From the second half of the nineteenth century, the artistic field where creators, intermediaries, and amateurs1 rub shoulders presents itself as a privileged site for observing the encounter between the Jews and the societies into which the latter begin to enter and integrate and between which they circulate. The faithfulness / unfaithfulness dialectic expresses fairly well the new identity stakes that are knotted there and the recompositions that accompany them, these recompositions finding matter to incarnate themselves in the visual arts and finding their place of social expression in creative milieus. At once a vector and an expression of these stakes, art presents itself indeed alternately and simultaneously as a privileged channel of insertion into global cultures and as a language of identity affirmation for the Jews. Hence the ambiguity and the difficulty, indeed the impossibility, of tracing a line of demarcation signaling where faithfulness ends, where unfaithfulness begins. A few examples.
Before the second half of the nineteenth century, the Jews are little present in art circles. One must wait for the turn of the nineteenth and twentieth centuries for the young Jewish bourgeoisie, then in full phase of social ascent, to begin to take an interest in art, to frequent salons and museums, to travel for pleasure, to acquire works, and for a Jewish patronage to develop. This holds true in France, in Germany, but also in Vienna, in Budapest, and, up to a point, in Russia, then in full revolutionary effervescence.
In France, the first Jewish painters admitted to the Academy begin to present their works in the official Salons from the Second Empire onward. Together with public recognition, they obtain there their first medals. A few names: Édouard Moyse, Édouard Brandon, Émile Lévy, Benjamin Ulmann, Jules Worms, Rosa Bonheur. For all that, the Jewish artists who take their first steps as artists in this period do not all pass through the Academy, even if most of them align themselves with the dominant styles and aesthetic currents. Such is the case of the German painter Moritz Oppenheim (1800–1882), generally considered the first modern Jewish artist, or of the Pole Maurycy Gottlieb (1856–1879) and of most of those who make a name for themselves in this period. Although they belong to distinct disciplines and to different currents, two celebrities depart from this rule: Camille Pissarro (1830–1903), one of the fathers of Impressionism, whose official biographies and whose work yield not the slightest indication of his Jewish origins, and Mark Antokolski (1843–1902), the first Jewish sculptor of international renown, who undergoes a training at the Academy of Fine Arts of Saint Petersburg from which he emerges with a medal, but who refuses academicism and whose very personal subjective style already announces expressionism and bears witness to a great sensibility at once plastic and social. Unlike the former, his Jewishness makes no mystery and impregnates a part of his work, in paradoxical fashion, notably and among other things through his figures of Jesus and of Spinoza.
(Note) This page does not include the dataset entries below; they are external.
-- ==== Sys2Proof/Tests/Slice0.lean ====
section
/-! SUPPORT. Tests: the field checks of WellFormed refuse; words written out from the encoding tables of 06 to 14 decode to what they stand for; a state for each statement's hypotheses. -/

open Sys2Proof Sys2Proof.Machine

namespace Sys2Proof.Tests

set_option Elab.async false

def md (x : Src) : MSrc := ⟨x, false, .none, false⟩
def rd (x : Src) : RSrc := ⟨x, false⟩

/-! ## Decoding: words from Tables 6.1 to 6.12, the chapters' field tables and their worked encodings -/

def reads (nbits w : Nat) (i : Instr) : Bool := decodeTableWord nbits w == some i

theorem test_decode_integer :
    reads 96 0x800000000000C1404033C02 (.iadd ⟨.always, .i32, .v 12, md (.v 4), md (.s 5), (), true, (), ()⟩) = true ∧
    reads 96 0x10000F1404030C06 (.isub ⟨.p 3, .n32, .v 12, md (.v 4), md (.const 5), (), false, (), ()⟩) = true ∧
    reads 96 0x700000000000201804033C0A (.iaddc ⟨.always, .i32, .v 12, md (.v 4), md (.v 6), some 2, (), (), some 7⟩) = true ∧
    reads 96 0x100000001000F01804033C0E (.isubb ⟨.always, .n32, .v 12, md (.v 4), md (.v 6), none, (), (), some 1⟩) = true ∧
    reads 96 0x2000001804033C12 (.imul ⟨.always, .i64, .v 12, md (.v 4), md (.v 6), (), false, (), ()⟩) = true ∧
    reads 96 0x3000001804033C16 (.imulhi ⟨.always, .n64, .v 12, md (.v 4), md (.v 6), (), (), (), ()⟩) = true ∧
    reads 96 0x80000000000901804033C1A (.imad ⟨.always, .i32, .v 12, md (.v 4), md (.v 6), rd (.v 9), true, (), ()⟩) = true ∧
    reads 96 0x1000001804033C1E (.imin ⟨.always, .n32, .v 12, md (.v 4), md (.v 6), (), (), (), ()⟩) = true ∧
    reads 96 0x1804033C22 (.imax ⟨.always, .i32, .v 12, md (.v 4), md (.v 6), (), (), (), ()⟩) = true ∧
    reads 96 0x80000002000000004033C26 (.iabs ⟨.always, .i64, .v 12, md (.v 4), (), (), true, (), ()⟩) = true ∧
    reads 96 0x3600001804033C2A (.lea ⟨.always, ⟨.n64, 3⟩, .v 12, md (.v 4), md (.v 6), (), (), (), ()⟩) = true ∧
    reads 96 0x200901804033C2E (.idp4 ⟨.always, ⟨true, false⟩, .v 12, md (.v 4), md (.v 6), rd (.v 9), false, (), ()⟩) = true ∧
    reads 64 0xF1C0404BD05 (.icmp ⟨.always, .i32, 2, .lt, rd (.v 4), rd (.const 7)⟩) = true := by
  decide +kernel

theorem test_decode_moves :
    reads 64 0x1000000305033C31 (.mov ⟨.always, .n32, .v 12, rd (.s 5)⟩) = true ∧
    reads 96 0xFFFFFFFE0000000000C1FC36 (.movi ⟨.always, .i32, .s 7, 0xFFFFFFFE⟩) = true ∧
    reads 96 0x10000C1404033C3A (.movxRd ⟨.always, .n32, .v 12, .v 4, .s 5⟩) = true ∧
    reads 96 0x100000003000001BC1033C3A (.movxWr ⟨.always, .n64, .v 12, .const 1, .v 6⟩) = true ∧
    reads 96 0x1000401804033C3E (.sel ⟨.always, .n32, .v 12, md (.v 4), md (.v 6), 4, (), (), ()⟩) = true := by
  decide +kernel

theorem test_decode_logic_1 :
    reads 96 0x1000001804033C42 (.and ⟨.always, .n32, .v 12, md (.v 4), md (.v 6), (), (), (), ()⟩) = true ∧
    reads 96 0x1000001804033C46 (.or ⟨.always, .n32, .v 12, md (.v 4), md (.v 6), (), (), (), ()⟩) = true ∧
    reads 96 0x1000001804033C4A (.xor ⟨.always, .n32, .v 12, md (.v 4), md (.v 6), (), (), (), ()⟩) = true ∧
    reads 96 0x1000001804033C52 (.andn ⟨.always, .n32, .v 12, md (.v 4), md (.v 6), (), (), (), ()⟩) = true ∧
    reads 96 0x1000001804033C5A (.shl ⟨.always, .n32, .v 12, md (.v 4), md (.v 6), (), (), (), ()⟩) = true ∧
    reads 96 0x1000001804033C5E (.shr ⟨.always, .n32, .v 12, md (.v 4), md (.v 6), (), (), (), ()⟩) = true ∧
    reads 64 0x3000000004033C4D (.not ⟨.always, .n64, .v 12, rd (.v 4)⟩) = true ∧
    reads 128 0x961000300801017C57 (.lanf ⟨.always, .n32, .v 5, md (.v 1), md (.v 2), rd (.v 3), 0x96⟩) = true ∧
    reads 96 0x1804033C62 (.sar ⟨.always, .i32, .v 12, md (.v 4), md (.v 6), (), (), (), ()⟩) = true ∧
    reads 96 0x1000901804033C66 (.fshL ⟨.always, (), .v 12, md (.v 4), md (.v 6), rd (.v 9), (), (), ()⟩) = true ∧
    reads 96 0x1200901804033C66 (.fshR ⟨.always, (), .v 12, md (.v 4), md (.v 6), rd (.v 9), (), (), ()⟩) = true ∧
    reads 64 0x1040000004033C69 (.popc ⟨.always, .n32, .v 12, ⟨.v 4, true⟩⟩) = true ∧
    reads 64 0x1040000004033C6D (.clz ⟨.always, .n32, .v 12, ⟨.v 4, true⟩⟩) = true ∧
    reads 64 0x1040000004033C71 (.ctz ⟨.always, .n32, .v 12, ⟨.v 4, true⟩⟩) = true := by
  decide +kernel

theorem test_decode_logic_2 :
    reads 64 0x1040000004033C75 (.brev ⟨.always, .n32, .v 12, ⟨.v 4, true⟩⟩) = true ∧
    reads 96 0x1000001804033C7A (.bfe ⟨.always, .n32, .v 12, md (.v 4), md (.v 6), (), (), (), ()⟩) = true ∧
    reads 96 0x3000801804033C7E (.bfi ⟨.always, .n64, .v 12, md (.v 4), md (.v 6), rd (.v 8), (), (), ()⟩) = true ∧
    reads 96 0x1000901804033D22 (.bpick ⟨.always, (), .v 12, md (.v 4), md (.v 6), rd (.v 9), (), (), ()⟩) = true := by
  decide +kernel

theorem test_decode_float_1 :
    reads 96 0xA0000008000001804033C82 (.fadd ⟨.always, .f32, .v 12, md (.v 4), md (.v 6), (), true, .rtz, ()⟩) = true ∧
    reads 96 0xA0000008000001804033C86 (.fsub ⟨.always, .f32, .v 12, md (.v 4), md (.v 6), (), true, .rtz, ()⟩) = true ∧
    reads 96 0xA0000008000001804033C8A (.fmul ⟨.always, .f32, .v 12, md (.v 4), md (.v 6), (), true, .rtz, ()⟩) = true ∧
    reads 96 0x2000001807F2C1404030C8E (.ffma ⟨.p 3, .f32, .v 12, ⟨.v 4, true, .none, true⟩, md (.s 5), rd (.const 50), false, .rtz, ()⟩) = true ∧
    reads 96 0x9000001804033C92 (.fmin ⟨.always, .f64, .v 12, md (.v 4), md (.v 6), (), (), (), ()⟩) = true ∧
    reads 96 0x5060008000001804033C96 (.fmax ⟨.always, .f32, .v 12, md (.v 4), ⟨.v 6, false, .rot 2 3, false⟩, (), (), (), ()⟩) = true ∧
    reads 64 0x8000000004033C99 (.fabs ⟨.always, .f32, .v 12, rd (.v 4)⟩) = true ∧
    reads 96 0x40000008000000004033C9E (.frnd ⟨.always, .f32, .v 12, md (.v 4), (), (), (), .rup, ()⟩) = true ∧
    reads 64 0x9000000004033CA1 (.fclass ⟨.always, .f64, .v 12, rd (.v 4)⟩) = true ∧
    reads 96 0x8000001804033CA6 (.fscale ⟨.always, .f32, .v 12, md (.v 4), md (.v 6), (), false, .dyn, ()⟩) = true ∧
    reads 64 0xA0000018040E7CA9 (.fcmp ⟨.always, .f16, 1, .uno, rd (.v 4), rd (.v 6)⟩) = true ∧
    reads 96 0x1000000B000001804033CC2 (.hadd2 ⟨.always, .bf16, .v 12, md (.v 4), md (.v 6), (), false, .rne, false⟩) = true ∧
    reads 96 0x1000000B000001804033CC6 (.hmul2 ⟨.always, .bf16, .v 12, md (.v 4), md (.v 6), (), false, .rne, false⟩) = true ∧
    reads 96 0x18000000A000901804033CCA (.hfma2 ⟨.always, .f16, .v 12, md (.v 4), md (.v 6), rd (.v 9), true, .dyn, true⟩) = true := by
  decide +kernel

theorem test_decode_float_2 :
    reads 96 0xA000001804033CCE (.hmin2 ⟨.always, .f16, .v 12, md (.v 4), md (.v 6), (), (), (), false⟩) = true ∧
    reads 96 0xA000001804033CD2 (.hmax2 ⟨.always, .f16, .v 12, md (.v 4), md (.v 6), (), (), (), false⟩) = true := by
  decide +kernel

theorem test_decode_conversions :
    reads 96 0x8A0000000000000004033CE2 (.cvt ⟨.always, .i32, .v 12, md (.v 4), (), (), true, .rtz, .f32⟩) = true ∧
    reads 96 0x80000000C000901804033CE6 (.cvtpk ⟨.always, .e4m3, .v 12, md (.v 4), md (.v 6), rd (.v 9), false, .dyn, ()⟩) = true ∧
    reads 96 0x10000008000000004033CEA (.cvtscToe8 ⟨.always, (), .v 12, md (.v 4), (), (), (), .rne, ()⟩) = true ∧
    reads 96 0x8200000004033CEA (.cvtscTos24 ⟨.always, (), .v 12, md (.v 4), (), (), (), .dyn, ()⟩) = true ∧
    reads 96 0x8400000004033CEA (.cvtscFrome8 ⟨.always, (), .v 12, md (.v 4), (), (), (), (), ()⟩) = true ∧
    reads 96 0x8600000004033CEA (.cvtscFroms24 ⟨.always, (), .v 12, md (.v 4), (), (), (), (), ()⟩) = true := by
  decide +kernel

theorem test_decode_special :
    reads 96 0x80000008000000004033D02 (.frcp ⟨.always, (), .v 12, md (.v 4), (), (), true, (), ()⟩) = true ∧
    reads 96 0x80000008200000004033D02 (.frsq ⟨.always, (), .v 12, md (.v 4), (), (), true, (), ()⟩) = true ∧
    reads 96 0x30000009400000004033D02 (.fsqrt ⟨.always, .f64, .v 12, md (.v 4), (), (), false, .rdn, ()⟩) = true ∧
    reads 96 0x80000008600000004033D02 (.fexp2 ⟨.always, (), .v 12, md (.v 4), (), (), true, (), ()⟩) = true ∧
    reads 96 0x80000008800000004033D02 (.flog2 ⟨.always, (), .v 12, md (.v 4), (), (), true, (), ()⟩) = true ∧
    reads 96 0x80000008A00000004033D02 (.fsin ⟨.always, (), .v 12, md (.v 4), (), (), true, (), ()⟩) = true ∧
    reads 96 0x80000008C00000004033D02 (.fcos ⟨.always, (), .v 12, md (.v 4), (), (), true, (), ()⟩) = true ∧
    reads 96 0x80000008E00000004033D02 (.ftanh ⟨.always, (), .v 12, md (.v 4), (), (), true, (), ()⟩) = true := by
  decide +kernel

theorem test_decode_predicates :
    reads 64 0x3C00013D09 (.pand ⟨.always, 4, some 0, none⟩) = true ∧
    reads 64 0x200003C00013D09 (.por ⟨.always, 4, some 0, none⟩) = true ∧
    reads 64 0x400003C00013D09 (.pxor ⟨.always, 4, some 0, none⟩) = true ∧
    reads 64 0x600000004017D09 (.pnot ⟨.always, 5, some 4⟩) = true ∧
    reads 64 0x800000004017D09 (.pmov ⟨.always, 5, some 4⟩) = true := by
  decide +kernel

theorem test_decode_gang :
    reads 96 0x103C3F040100BD0E (.shflIdx ⟨.always, .n32, .v 2, rd (.v 1), rd (.const 1), 2⟩) = true ∧
    reads 96 0x123C3F040100BD0E (.shflUp ⟨.always, .n32, .v 2, rd (.v 1), rd (.const 1), 2⟩) = true ∧
    reads 96 0x143C3F040100BD0E (.shflDown ⟨.always, .n32, .v 2, rd (.v 1), rd (.const 1), 2⟩) = true ∧
    reads 96 0x163C3F040100BD0E (.shflXor ⟨.always, .n32, .v 2, rd (.v 1), rd (.const 1), 2⟩) = true ∧
    reads 64 0x390063D11 (.quorumGe ⟨.always, 0, 3, .spec .width⟩) = true ∧
    reads 64 0x2000003D4063D11 (.quorumLt ⟨.always, 0, 3, .const 20⟩) = true ∧
    reads 64 0x400000000063D11 (.quorumSame ⟨.always, 0, 3⟩) = true ∧
    reads 64 0x3C27D15 (.ballot ⟨.always, .s 9, some 3⟩) = true ∧
    reads 96 0x10000008000000004C17D1A (.redux ⟨.always, ⟨.f32, .add⟩, .s 5, md (.v 4), (), (), (), .rne, ()⟩) = true ∧
    reads 96 0x100000001A00000004033D1E (.scan ⟨.always, ⟨.n32, .xor⟩, .v 12, md (.v 4), (), (), (), .dyn, true⟩) = true := by
  decide +kernel

theorem test_decode_legacy :
    reads 96 0x1804033D26 (.lgcDiv ⟨.always, .i32, .v 12, md (.v 4), md (.v 6), (), (), (), ()⟩) = true ∧
    reads 96 0x600001804033D26 (.lgcRem ⟨.always, .n32, .v 12, md (.v 4), md (.v 6), (), (), (), ()⟩) = true ∧
    reads 96 0x1000000004033D26 (.lgcRcp ⟨.always, (), .v 12, md (.v 4), (), (), (), (), ()⟩) = true ∧
    reads 96 0x1200000004033D26 (.lgcRsq ⟨.always, (), .v 12, md (.v 4), (), (), (), (), ()⟩) = true ∧
    reads 96 0x1400000004033D26 (.lgcSin ⟨.always, (), .v 12, md (.v 4), (), (), (), (), ()⟩) = true ∧
    reads 96 0x1600000004033D26 (.lgcCos ⟨.always, (), .v 12, md (.v 4), (), (), (), (), ()⟩) = true ∧
    reads 96 0x1800000004033D26 (.lgcEx2 ⟨.always, (), .v 12, md (.v 4), (), (), (), (), ()⟩) = true ∧
    reads 96 0x1A00000004033D26 (.lgcLg2 ⟨.always, (), .v 12, md (.v 4), (), (), (), (), ()⟩) = true ∧
    reads 96 0x2000001804033D26 (.lgcMin ⟨.always, .i64, .v 12, md (.v 4), md (.v 6), (), (), (), ()⟩) = true ∧
    reads 96 0x2600001804033D26 (.lgcMax ⟨.always, .n64, .v 12, md (.v 4), md (.v 6), (), (), (), ()⟩) = true := by
  decide +kernel

theorem test_decode_control :
    reads 64 0xFFFFFFFFFE000141 (.bra ⟨.p 0, 0xFFFFFFFFFE⟩) = true ∧
    reads 64 0x4002BD45 (.call ⟨.always, .v 10, 0x40⟩) = true ∧
    reads 64 0x4003D49 (.brx ⟨.always, rd (.v 4)⟩) = true ∧
    reads 64 0x30502BD4D (.callx ⟨.always, .v 10, rd (.s 5)⟩) = true ∧
    reads 64 0x4000000A003D51 (.ret ⟨.always, ⟨.v 10, true⟩⟩) = true ∧
    reads 64 0x555 (.exit (.p 1)) = true ∧
    reads 64 0x3D59 (.nop .always) = true ∧
    reads 96 0x3D6A (.nopL .always) = true ∧
    reads 96 0x2000000003C6003D5E (.lp ⟨.always, .const 6, 8⟩) = true ∧
    reads 64 0x961 (.lpbrk (.p 2)) = true ∧
    reads 64 0x304003D65 (.join ⟨.always, .s 4⟩) = true := by
  decide +kernel

theorem test_decode_chunks :
    reads 96 0x400000000000C1BD82 (.chkBegin ⟨.always, .s 6, 0x10⟩) = true ∧
    reads 64 0x3D85 (.chkEnd .always) = true ∧
    reads 64 0x3C9003D89 (.chkAbort ⟨.always, .const 9⟩) = true ∧
    reads 64 0x3D8D (.chkCut .always) = true := by
  decide +kernel

theorem test_decode_sync_1 :
    reads 64 0x4000003C1003D91 (.barArrive ⟨.always, .crew, .const 1⟩) = true ∧
    reads 64 0x14000003C1003D91 (.barWait ⟨.always, .crew, .const 1⟩) = true ∧
    reads 64 0x24000003C1003D91 (.barSync ⟨.always, .crew, .const 1⟩) = true ∧
    reads 64 0xA00000000003D95 (.fence ⟨.always, some .pkg⟩) = true ∧
    reads 64 0x3200000000003D99 (.fenceX ⟨.always, .copy, .matrix⟩) = true ∧
    reads 96 0x1030810000000000003D9E (.wait ⟨.always, 1, 2, 3, 4⟩) = true ∧
    reads 96 0xFFFFFFFC00306C17C2003DA2 (.evbind ⟨.always, .const 2, .s 5, .s 6, 0x3FFFFFFF⟩) = true ∧
    reads 64 0x3C2003DA5 (.evunbind ⟨.always, .const 2⟩) = true ∧
    reads 64 0x308C1FDA9 (.evmask ⟨.always, .s 7, .s 8⟩) = true ∧
    reads 64 0x308C1FDAD (.evpoll ⟨.always, .s 7, .s 8⟩) = true ∧
    reads 64 0x315C53DB1 (.waitany ⟨.always, .s 20, .s 21⟩) = true ∧
    reads 64 0xC2307003DB5 (.mbxPost ⟨.always, .s 7, .s 8⟩) = true ∧
    reads 64 0x300308C1FDB9 (.mbxTake ⟨.always, .s 7, .s 8, 3⟩) = true ∧
    reads 64 0xF0707003DBD (.semSig ⟨.always, .s 7, .const 1⟩) = true := by
  decide +kernel

theorem test_decode_sync_2 :
    reads 64 0x2005F0707003DBD (.semTry ⟨.always, .s 7, .const 1, 5⟩) = true ∧
    reads 64 0x4000F0707003DBD (.semWait ⟨.always, .s 7, .const 1⟩) = true := by
  decide +kernel

theorem test_decode_memory :
    reads 96 0x401800000B04023DC2 (.ldo ⟨.always, .crew, .b32, .v 8, rd (.s 4), rd (.v 2), 0x40⟩) = true ∧
    reads 96 0xA006F0004003DC6 (.sto ⟨.always, .thr, .b64, rd (.v 4), rd (.const 0), rd (.v 6), 0⟩) = true ∧
    reads 96 0xFFFFFFF00C00000B04023E02 (.ldg ⟨.always, (), .b128, .v 8, rd (.s 4), rd (.v 2), 0xFFFFFFF0⟩) = true ∧
    reads 96 0x80400600B04003E06 (.stg ⟨.always, (), .n16, rd (.s 4), rd (.v 2), rd (.v 6), 8⟩) = true ∧
    reads 96 0x200000000E00601404023DCA (.atomo ⟨.always, ⟨.i32, .cas⟩, .quad, .v 8, rd (.v 4), rd (.v 5), rd (.v 6)⟩) = true ∧
    reads 96 0x500000008000001804023E0A (.atomg ⟨.always, ⟨.f32, .add⟩, .pkg, .v 8, rd (.v 4), rd (.v 6), rd (.v 0)⟩) = true ∧
    reads 96 0x400000003400001804003E0E (.redg ⟨.always, .n64, .max, .die, rd (.v 4), rd (.v 6)⟩) = true ∧
    reads 64 0xF0B04C0FDCD (.oalloc ⟨.always, .s 3, .s 4, .const 2⟩) = true ∧
    reads 64 0x304003DD1 (.ofree ⟨.always, .s 4⟩) = true ∧
    reads 64 0x304003DD5 (.orenew ⟨.always, .s 4⟩) = true ∧
    reads 64 0xC0FDD9 (.oqueryBase ⟨.always, .s 3⟩) = true ∧
    reads 64 0x200000000C0FDD9 (.oqueryFmask ⟨.always, .s 3⟩) = true ∧
    reads 64 0x400000304C0FDD9 (.oqueryCode ⟨.always, .s 3, .s 4⟩) = true ∧
    reads 64 0x600000304C0FDD9 (.oqueryExpiry ⟨.always, .s 3, .s 4⟩) = true := by
  decide +kernel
In this pivotal period, the Jews who commit themselves to artistic creation are few in number, and their sociological profile as Jewish artists is atypical: they belong to a generation in which the commitment to art is, in itself, significant of the changes occurring within the Jewish world, whatever may otherwise be the aesthetic orientations and the meaning or ideological content they intend to give their work. They are already no longer marginals insofar as they are recognized by critics, amateurs, and their peers, and no longer need to belong to a Jewish corporation or guild as was the case for the Jewish artisans of the Middle Ages. Nor are they marginals any longer insofar as their passage marks a stage that advances history: Jewish history, the history of Western culture, and the history of art. They are not yet, however, artists quite like the others, on account of the social markers that characterize them. If, as artists, they can be considered pioneers in rupture with traditional social and cultural practices and who open new paths for the Jews, not all of them can, however, be assimilated to the avant-garde, whether on account of their conservatism in matters of art and aesthetics or of their social aspirations which, far from indicating any will to rupture, manifest on the contrary a profound desire to enter society as it is and to be welcomed, accepted, recognized there.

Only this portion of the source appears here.